What is a cybersecurity assessment?
A cybersecurity assessment, or cybersecurity risk assessment, analyzes your organization’s cybersecurity controls and their ability to remediate vulnerabilities. These risk assessments should be conducted within the context of your organization’s business objectives, rather than in the form of a checklist as you would for a cybersecurity audit. This allows you to gain a high-level analysis of your network’s weaknesses so security teams can begin implementing security controls to mitigate them.

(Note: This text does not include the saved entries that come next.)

@[simp] theorem State.emit_pending (s : State) (e : Ext) : (s.emit e).pending = s.pending := (rfl)
@[simp] theorem State.emit_regs (s : State) (e : Ext) : (s.emit e).regs = s.regs := (rfl)
@[simp] theorem State.emit_hold (s : State) (e : Ext) : (s.emit e).hold = s.hold := (rfl)
@[simp] theorem State.emit_readback (s : State) (e : Ext) : (s.emit e).readback = s.readback := (rfl)
@[simp] theorem State.emit_mem (s : State) (e : Ext) : (s.emit e).mem = s.mem := (rfl)
@[simp] theorem State.emit_msgs (s : State) (e : Ext) : (s.emit e).msgs = s.msgs := (rfl)
@[simp] theorem State.emit_out (s : State) (e : Ext) : (s.emit e).out = s.out ++ [e] := (rfl)
@[simp] theorem State.emit_core (s : State) (e : Ext) : (s.emit e).core = s.core := (rfl)
@[simp] theorem State.emit_memory (s : State) (e : Ext) : (s.emit e).memory = s.memory := (rfl)
@[simp] theorem State.emit_part (s : State) (e : Ext) : (s.emit e).part = s.part := (rfl)
@[simp] theorem State.emit_tim (s : State) (e : Ext) : (s.emit e).tim = s.tim := (rfl)
@[simp] theorem State.emit_evt (s : State) (e : Ext) : (s.emit e).evt = s.evt := (rfl)
@[simp] theorem State.emit_saf (s : State) (e : Ext) : (s.emit e).saf = s.saf := (rfl)
@[simp] theorem State.emit_sys (s : State) (e : Ext) : (s.emit e).sys = s.sys := (rfl)
@[simp] theorem State.emit_pwr (s : State) (e : Ext) : (s.emit e).pwr = s.pwr := (rfl)
@[simp] theorem State.emit_queues (s : State) (e : Ext) : (s.emit e).queues = s.queues := (rfl)
@[simp] theorem State.emit_vis (s : State) (e : Ext) : (s.emit e).vis = s.vis := (rfl)
@[simp] theorem State.emit_sol (s : State) (e : Ext) : (s.emit e).sol = s.sol := (rfl)
@[simp] theorem State.emit_ctl (s : State) (e : Ext) : (s.emit e).ctl = s.ctl := (rfl)
@[simp] theorem State.emit_vms (s : State) (e : Ext) : (s.emit e).vms = s.vms := (rfl)
@[simp] theorem State.emit_lnk (s : State) (e : Ext) : (s.emit e).lnk = s.lnk := (rfl)
@[simp] theorem State.emit_qp (s : State) (e : Ext) : (s.emit e).qp = s.qp := (rfl)
@[simp] theorem State.emit_rings (s : State) (e : Ext) : (s.emit e).rings = s.rings := (rfl)
@[simp] theorem State.emit_can (s : State) (e : Ext) : (s.emit e).can = s.can := (rfl)
@[simp] theorem State.emit_net (s : State) (e : Ext) : (s.emit e).net = s.net := (rfl)
@[simp] theorem State.emit_ser (s : State) (e : Ext) : (s.emit e).ser = s.ser := (rfl)
@[simp] theorem State.emit_ckp (s : State) (e : Ext) : (s.emit e).ckp = s.ckp := (rfl)
@[simp] theorem State.emit_free (s : State) (e : Ext) : (s.emit e).free = s.free := (rfl)
@[simp] theorem State.draw_pending (s : State)  : s.draw.2.pending = s.pending := (rfl)
@[simp] theorem State.draw_regs (s : State)  : s.draw.2.regs = s.regs := (rfl)
@[simp] theorem State.draw_hold (s : State)  : s.draw.2.hold = s.hold := (rfl)
@[simp] theorem State.draw_readback (s : State)  : s.draw.2.readback = s.readback := (rfl)
@[simp] theorem State.draw_mem (s : State)  : s.draw.2.mem = s.mem := (rfl)
@[simp] theorem State.draw_msgs (s : State)  : s.draw.2.msgs = s.msgs := (rfl)
@[simp] theorem State.draw_out (s : State)  : s.draw.2.out = s.out := (rfl)
@[simp] theorem State.draw_core (s : State)  : s.draw.2.core = s.core := (rfl)
@[simp] theorem State.draw_memory (s : State)  : s.draw.2.memory = s.memory := (rfl)
@[simp] theorem State.draw_part (s : State)  : s.draw.2.part = s.part := (rfl)
@[simp] theorem State.draw_tim (s : State)  : s.draw.2.tim = s.tim := (rfl)
@[simp] theorem State.draw_evt (s : State)  : s.draw.2.evt = s.evt := (rfl)
@[simp] theorem State.draw_saf (s : State)  : s.draw.2.saf = s.saf := (rfl)
@[simp] theorem State.draw_sys (s : State)  : s.draw.2.sys = s.sys := (rfl)
@[simp] theorem State.draw_pwr (s : State)  : s.draw.2.pwr = s.pwr := (rfl)
@[simp] theorem State.draw_queues (s : State)  : s.draw.2.queues = s.queues := (rfl)
@[simp] theorem State.draw_vis (s : State)  : s.draw.2.vis = s.vis := (rfl)
@[simp] theorem State.draw_sol (s : State)  : s.draw.2.sol = s.sol := (rfl)
@[simp] theorem State.draw_ctl (s : State)  : s.draw.2.ctl = s.ctl := (rfl)
@[simp] theorem State.draw_vms (s : State)  : s.draw.2.vms = s.vms := (rfl)
@[simp] theorem State.draw_lnk (s : State)  : s.draw.2.lnk = s.lnk := (rfl)
@[simp] theorem State.draw_qp (s : State)  : s.draw.2.qp = s.qp := (rfl)
@[simp] theorem State.draw_rings (s : State)  : s.draw.2.rings = s.rings := (rfl)
@[simp] theorem State.draw_can (s : State)  : s.draw.2.can = s.can := (rfl)
@[simp] theorem State.draw_net (s : State)  : s.draw.2.net = s.net := (rfl)
@[simp] theorem State.draw_ser (s : State)  : s.draw.2.ser = s.ser := (rfl)
@[simp] theorem State.draw_ckp (s : State)  : s.draw.2.ckp = s.ckp := (rfl)
@[simp] theorem State.draw_free (s : State)  : s.draw.2.free = s.free + 1 := (rfl)
@[simp] theorem State.sendAll_pending (s : State) (l : List Msg) : (s.sendAll l).pending = s.pending := (rfl)
@[simp] theorem State.sendAll_regs (s : State) (l : List Msg) : (s.sendAll l).regs = s.regs := (rfl)
@[simp] theorem State.sendAll_hold (s : State) (l : List Msg) : (s.sendAll l).hold = s.hold := (rfl)
@[simp] theorem State.sendAll_readback (s : State) (l : List Msg) : (s.sendAll l).readback = s.readback := (rfl)
@[simp] theorem State.sendAll_mem (s : State) (l : List Msg) : (s.sendAll l).mem = s.mem := (rfl)
@[simp] theorem State.sendAll_msgs (s : State) (l : List Msg) : (s.sendAll l).msgs = s.msgs ++ l := (rfl)
@[simp] theorem State.sendAll_out (s : State) (l : List Msg) : (s.sendAll l).out = s.out := (rfl)
@[simp] theorem State.sendAll_core (s : State) (l : List Msg) : (s.sendAll l).core = s.core := (rfl)
@[simp] theorem State.sendAll_memory (s : State) (l : List Msg) : (s.sendAll l).memory = s.memory := (rfl)
@[simp] theorem State.sendAll_part (s : State) (l : List Msg) : (s.sendAll l).part = s.part := (rfl)
@[simp] theorem State.sendAll_tim (s : State) (l : List Msg) : (s.sendAll l).tim = s.tim := (rfl)
@[simp] theorem State.sendAll_evt (s : State) (l : List Msg) : (s.sendAll l).evt = s.evt := (rfl)
@[simp] theorem State.sendAll_saf (s : State) (l : List Msg) : (s.sendAll l).saf = s.saf := (rfl)
@[simp] theorem State.sendAll_sys (s : State) (l : List Msg) : (s.sendAll l).sys = s.sys := (rfl)
@[simp] theorem State.sendAll_pwr (s : State) (l : List Msg) : (s.sendAll l).pwr = s.pwr := (rfl)
@[simp] theorem State.sendAll_queues (s : State) (l : List Msg) : (s.sendAll l).queues = s.queues := (rfl)
@[simp] theorem State.sendAll_vis (s : State) (l : List Msg) : (s.sendAll l).vis = s.vis := (rfl)
@[simp] theorem State.sendAll_sol (s : State) (l : List Msg) : (s.sendAll l).sol = s.sol := (rfl)
@[simp] theorem State.sendAll_ctl (s : State) (l : List Msg) : (s.sendAll l).ctl = s.ctl := (rfl)
@[simp] theorem State.sendAll_vms (s : State) (l : List Msg) : (s.sendAll l).vms = s.vms := (rfl)
@[simp] theorem State.sendAll_lnk (s : State) (l : List Msg) : (s.sendAll l).lnk = s.lnk := (rfl)
@[simp] theorem State.sendAll_qp (s : State) (l : List Msg) : (s.sendAll l).qp = s.qp := (rfl)
@[simp] theorem State.sendAll_rings (s : State) (l : List Msg) : (s.sendAll l).rings = s.rings := (rfl)
@[simp] theorem State.sendAll_can (s : State) (l : List Msg) : (s.sendAll l).can = s.can := (rfl)
@[simp] theorem State.sendAll_net (s : State) (l : List Msg) : (s.sendAll l).net = s.net := (rfl)
@[simp] theorem State.sendAll_ser (s : State) (l : List Msg) : (s.sendAll l).ser = s.ser := (rfl)
@[simp] theorem State.sendAll_ckp (s : State) (l : List Msg) : (s.sendAll l).ckp = s.ckp := (rfl)
@[simp] theorem State.sendAll_free (s : State) (l : List Msg) : (s.sendAll l).free = s.free := (rfl)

While not necessarily part of a risk assessment, it’s still worth mentioning the value of the CIA triad–which stands for confidentiality, integrity, and availability. Organizations can use the CIA triad to form a clear and comprehensive checklist to evaluate their incident response plan in the event of a cyber breach. The CIA triad is especially important when it comes to finding out what went wrong after a network has been compromised. From there, this information can be used to resolve vulnerabilities and identify strong points.
What does a cybersecurity risk assessment include?
A cybersecurity risk assessment includes questions that help assess and evaluate an organization’s vulnerabilities and potential threats. For example, a cybersecurity risk assessment may include questions including:
- “Is our team prepared for a cyber attack?”
- “Do we have a formal cybersecurity incident response plan in place?”
- “What types of credentials and authentication protocols are in place?”
- “How do we evaluate third parties?”
Answering these questions with a cybersecurity risk assessment will help your business identify any existing weaknesses while also strengthening your defenses in the event of a cyber attack.
The 5 steps of a cybersecurity assessment
An effective cybersecurity assessment may vary from one organization to the next given the industry or the regulatory requirements specific to their geographic location. However, the foundation remains the same.
Follow these steps when conducting a cybersecurity risk assessment:
Step 1: Evaluate the scope of the risk assessment
Identify all assets that will be evaluated in order to determine the full scope of the cybersecurity assessment. It may be beneficial to start by limiting your scope to one type of asset at a time rather than all at once. Once you’ve chosen an asset type, determine any other networks, devices, or information that it touches. This will ensure you’re getting a comprehensive look at your entire digital footprint.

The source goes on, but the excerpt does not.